I’ve never had to do it with a brand-new dog in residence, mind you.
The cleaning mission will take a few hours, so I relocate Finn to the backyard where he can enjoy fresh air, grass under his feet and, with any luck, a few moles. I tie him to a 25 foot line in the backyard, with a giant bowl of water, but he howls immediately as though he’s being tortured. Oh man, the neighbours are not going to appreciate that. I shuffle him back to the garage, set him up with food, water, chew toys and a blanket to curl up in, then steel myself to ignore all further howling. Surely he’ll be fine in there. I dash back into the house, set the Roomba vacuum into action in the upstairs hall and drag the central vac to the family room. I lean against the door-jamb for a moment, feeling the buzz of my morning coffee ebbing away. This is beginning to feel like interval training.
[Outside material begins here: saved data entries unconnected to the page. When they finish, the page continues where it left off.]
-- ==== Sys2Proof/Tests/Slice0.lean ====
section
/-! SUPPORT. The model's own tests. Every expected value is from spec/: the words of 30_encoding.md and of the programs
P1 to P4, the examples of the rules, the vectors V1 to V18 of 95_test_vectors.md. Then one witness for the hypotheses of
each statement that has some. -/

namespace Sys2Proof.Tests

open Sys2Proof.Machine

/-! ### Helpers -/

/-- The next state of an outcome. -/
def nextOf : Host.Outcome State Fault Refusal → Option State
  | .next s => some s
  | .fault _ => none
  | .refused _ => none

/-- The refusal of an outcome. -/
def refusalOf : Host.Outcome State Fault Refusal → Option Refusal
  | .refused r => some r
  | .next _ => none
  | .fault _ => none

/-- The fault of an outcome. -/
def faultOf : Host.Outcome State Fault Refusal → Option Fault
  | .fault r => some r
  | .next _ => none
  | .refused _ => none

/-- One operation, and a look at the next state. -/
def after {α : Type} (i : Instr) (s : State) (look : State → α) : Option α := (nextOf (exec i s)).map look

/-- The configuration of "Setup A": 10,000 baud, 8N1, the rest as after reset. -/
def cfgA : Cfg := { Cfg.reset with baud := 10000, dataBits := 8, stopBits := 1 }

/-- "Setup A" (95_test_vectors.md, Conventions). -/
def setupA : State := { State.reset with cfg := cfgA, run := true }

/-- Setup A on the byte input, with checksums (program P3). -/
def setupB : State := { setupA with cfg := { cfgA with ctrl := 3 } }

/-- A decoded byte with both flags true. -/
def good (v : Byte) : DecodedByte := ⟨v, true, true⟩

/-- The bits of a pattern written as 0 and 1, first in time first. -/
def bits (l : List Nat) : List Level := l.map fun x => x == 1

/-- A run of the line. -/
def low (d : U64) : RunLength := ⟨false, d⟩

/-- A run of the line. -/
def high (d : U64) : RunLength := ⟨true, d⟩

/-- A state whose timeline is that of the stream, with the cursor at `t`. -/
def onStream (c : Cfg) (rle : List RunLength) (t : Nat) : State :=
  { setupA with cfg := c, pass := { Pass.reset with
      streams := [rle], tl := timelineFrom 0 rle, tlTotal := streamTotal rle, tCur := t, phase := .hunting } }

/-- The stream of the examples of 40_capture.md R105 and 41_timeline.md R121. -/
def shortStream : List RunLength := [low 100, high 100, low 100, high 10001]

/-- The single stream of vector V11 (b): 0x4D and 0xC0, closed 201 microseconds after the last edge. -/
def v11 : List RunLength :=
  [low 100, high 100, low 100, high 200, low 200, high 100, low 100, high 100, low 700, high 201]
I assess the laundry, a stack so massive that I resort to stuffing it into oversized garbage bags and high-tailing it to the coin laundry-mat up the street, the one advertising Big Bertha Washing machines: 8 regular loads at a time. Between cycles, I speed home to vacuum and wash floors. By two o’clock, the whole house has been thoroughly dewormed. I’m exhausted.
The punch line comes later that afternoon, at the vet’s office.
“This type of worm isn’t actually transmittable to people,” the vet explains. “It arose from Finn’s having been bitten by a flea, and it is species specific.” In other words, I didn’t have to clean and deodorize the entire house.
“Well, that’s good news,” I say with a sigh. Finn looks at me and cocks his head to one side. I smile at him, rub under his chin. It’s a good thing they made you cute, I think. And as an added bonus, I’ve got a really clean house!